### Exercise instructions
Find the word "refine" below. Copy each line that has it.

[Dataset entries]

+ + + +

/-- R38 to R40, R69: a creation. -/
theorem createItem_created {s : State} (x : Position) (room : s.items.live.length < 64) : s.Created (s.createItem x) x := by
  obtain ⟨j, hn, free, held⟩ := firstFreeNumber_free (n := s.items.nextNumber) (live := s.items.live) (by omega)
  -- step 1
  obtain ⟨u, hu⟩ : ∃ u, u = if s.nextEntryStaged then s.applyStage else s := ⟨_, rfl⟩
  have ui : u.items = s.items := by
    rw [hu]
    split
    · exact applyStage_items s
    · rfl
  have ul : u.line = s.line := by
    rw [hu]
    split
    · unfold State.applyStage
      split <;> rfl
    · rfl
  -- steps 2 to 5
  obtain ⟨v, hv⟩ : ∃ v, v = (u.addItem x).2 := ⟨_, rfl⟩
  have en : (u.addItem x).1 = nextNumber^[j] s.items.nextNumber := by
    unfold State.addItem
    rw [ui]
    exact hn
  generalize hm : nextNumber^[j] s.items.nextNumber = m at en free
  have ev : v = { u with
      items := { u.items with
        live := u.items.live ++ [newItem m x u.recipes.current (newSlots (u.recipe u.recipes.current).body.voter)]
        nextNumber := nextNumber m, trailing := .item m }
      recipes := { u.recipes with
        store := u.recipes.store.set u.recipes.current.val
          { u.recipe u.recipes.current with refCount := (u.recipe u.recipes.current).refCount + 1 } } } := by
    rw [hv, ← en]
    rfl
  have vc : v.recipes.current = u.recipes.current := by rw [ev]
  have vb : (v.recipe v.recipes.current).body = (u.recipe u.recipes.current).body := by
    rw [vc, hv]
    unfold State.addItem
    dsimp only
    rw [recipe_updRecipe, if_pos rfl]
    rfl
  have vl : v.line = u.line := by rw [ev]
  -- step 6
  obtain ⟨ok, c, mi, f, k, offered, tally⟩ := offers_offered m x (newSlots (v.recipe v.recipes.current).body.voter)
    (v.recipe v.recipes.current).body.templates v ⟨0, 0, false, []⟩
  obtain ⟨r, hr⟩ : ∃ r, r = (v.recipe v.recipes.current).body.templates.foldl
    (State.offerTemplate m x (newSlots (v.recipe v.recipes.current).body.voter)) (v, ⟨0, 0, false, []⟩) := ⟨_, rfl⟩
  rw [← hr] at ok offered tally
  simp only [Nat.zero_add, Bool.false_or, List.nil_append] at tally
  obtain ⟨w1, hw1⟩ : ∃ w1, w1 = r.1.updItem m (fun it =>
    { it with missing := r.2.missing, flags := { it.flags with incomplete := r.2.missing ≠ 0 } }) := ⟨_, rfl⟩
  obtain ⟨y, hy⟩ : ∃ y, y = if r.2.noSpace then w1.raiseHold causeActionFull else w1 := ⟨_, rfl⟩
  have eo : v.offerTemplates m x = (y, r.2) := by
    rw [hy, hw1, hr]
    rfl
  have yk : y.recipes.current = u.recipes.current ∧ (y.recipe y.recipes.current).body = (u.recipe u.recipes.current).body := by
    have w1c : w1.recipes.current = u.recipes.current := by rw [hw1]; exact ok.current.trans vc
    have w1b : ∀ i, (w1.recipe i).body = (v.recipe i).body := by rw [hw1]; exact ok.body
    have yr : y.recipes = w1.recipes := by
      rw [hy]
      split
      · rw [raiseHold_eq]
      · rfl
    have yc : y.recipes.current = u.recipes.current := by rw [yr, w1c]
    refine ⟨yc, ?_⟩
    rw [recipe_congr yr, w1b, yc, ← vc, vb, vc]
  obtain ⟨z, hz⟩ : ∃ z, z = y.post m x (.itemEnter y.recipes.current (y.recipe y.recipes.current).body.voter r.2.created
    r.2.missing) := ⟨_, rfl⟩
  have et : s.createItem x = if s.nextEntryStaged then
      (State.walkPoints maxItemPoints (some x) m (r.2.skipped.foldl (fun t h => t.endAction h .skipped) z)).checkStageHead
      else State.walkPoints maxItemPoints (some x) m (r.2.skipped.foldl (fun t h => t.endAction h .skipped) z) := by
    unfold State.createItem
    dsimp only
    rw [← hu, en, ← hv, eo, hz]
  obtain ⟨e, he⟩ : ∃ e, e = r.2.skipped.foldl (fun t h => t.endAction h .skipped) z := ⟨_, rfl⟩
  obtain ⟨g, hg⟩ : ∃ g, g = State.walkPoints maxItemPoints (some x) m e := ⟨_, rfl⟩
  rw [← he, ← hg] at et
  refine ⟨u, v, r.1, y, z, e, g, m, j, r.2.created, r.2.missing, r.2.noSpace, r.2.skipped, ?_, ?_, ?_, free, ?_, ?_, ?_, ?_, ?_, ?_,
    ?_, ?_, ?_, ?_⟩
  · intro i rest h
    rw [hu, if_pos ((nextEntryStaged_iff s).2 ⟨i, rest, h⟩)]
    exact applyStage_applied h
  · intro h
    rw [hu, if_neg (fun q => h ((nextEntryStaged_iff s).1 q))]
  · rw [← hm]
    rfl
  · exact held
  · rw [ev]
    rfl
  · rw [vb] at offered
    rw [tally]
    exact offered
  · have hc : w1.HoldChanged y (if r.2.noSpace = true ∧ s.line.holdMask &&& causeActionFull ≠ 0 then r.1.hold ||| causeActionFull
        else r.1.hold) .raised none := by
      have l : w1.line = s.line := by rw [hw1]; exact (ok.line.trans vl).trans ul
      have h : w1.hold = r.1.hold := by rw [hw1]; rfl
      rw [hy]
      by_cases q : r.2.noSpace = true
      · rw [if_pos q]
        have := raiseHold_changed w1 causeActionFull
        rw [l, h] at this
        by_cases b : s.line.holdMask &&& causeActionFull = 0
        · rw [if_pos b] at this
          rw [if_neg (fun z => z.2 b)]
          exact this
        · rw [if_neg b] at this
          rw [if_pos ⟨q, b⟩]
          exact this
      · rw [if_neg q, if_neg (fun z => q z.1), ← h]
        exact .of_same w1 _ _
    rw [hw1] at hc
    exact hc
  · rw [hz]
    rfl
  · rw [hz, yk.2, yk.1]
    exact post_posted _ _ _ _ rfl
  · rw [he]
    exact endActions_inTurn _ _ _
  · rw [hg]
    exact walkPoints_whole _ _ _
  · intro h
    rw [et, if_pos ((nextEntryStaged_iff s).2 h)]
    exact checkStageHead_checked g
  · intro h
    rw [et, if_neg (fun q => h ((nextEntryStaged_iff s).1 q))]

/-! ### The end of a session -/

theorem compatible_iff (e : LeaseEntry) (k : LeaseKind) : e.compatible k = true ↔
    (k = .exclusive ∧ e.holders = [] ∨ k = .shared ∧ ∀ x ∈ e.holders, x.2 ≠ .exclusive) := by
  unfold LeaseEntry.compatible
  cases k with
  | exclusive => simp
  | shared =>
    simp only [List.all_eq_true, decide_eq_true_eq, reduceCtorEq, false_and, false_or, true_and]
    constructor
    · intro h x m e
      rw [h x m] at e
      cases e
    · intro h x m
      have := h x m
      cases q : x.2 with
      | exclusive => exact absurd q this
      | shared => rfl

/-- R169, R170. -/
theorem arbitrate_runs (k : Nat) (r : Fin 33) (s : State) (h : (s.lease r).waiters.length ≤ k) :
    State.Arbitrates r (State.arbitrate k r s).1 s (State.arbitrate k r s).2 := by
  induction k generalizing s with
  | zero => exact .done s (List.length_eq_zero_iff.1 (Nat.le_zero.1 h))
  | succ k ih =>
    unfold State.arbitrate
    cases e : (s.lease r).waiters with
    | nil => exact .done s e
    | cons x rest =>
      obtain ⟨q, kind⟩ := x
      dsimp only
      by_cases c : (s.lease r).compatible kind = true
      · rw [if_pos c]
        refine .grant s _ _ q kind rest e ((compatible_iff _ _).1 c) (ih _ ?_)
        have : ((s.grantHead r (q, kind) rest).lease r).waiters = rest := by
          unfold State.grantHead
          simp [lease_updLease]
        rw [this]
        rw [e] at h
        exact Nat.le_of_succ_le_succ h
      · rw [if_neg c]
        exact .stop s q kind rest e (fun g => c ((compatible_iff _ _).2 g))

theorem runArbiters_inTurn (rs : List (Fin 33)) (s : State) :
    State.ArbitratesInTurn rs s (rs.foldl (fun t r => (t.runArbiter r).2) s) := by
  induction rs generalizing s with
  | nil => exact .done s
  | cons r rest ih => exact .one s _ _ r rest _ (arbitrate_runs _ r s (Nat.le_refl _)) (ih _)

+ + + +

### Output below
    refine ⟨yc, ?_⟩
  refine ⟨u, v, r.1, y, z, e, g, m, j, r.2.created, r.2.missing, r.2.noSpace, r.2.skipped, ?_, ?_, ?_, free, ?_, ?_, ?_, ?_, ?_, ?_,
        refine .grant s _ _ q kind rest e ((compatible_iff _ _).1 c) (ih _ ?_)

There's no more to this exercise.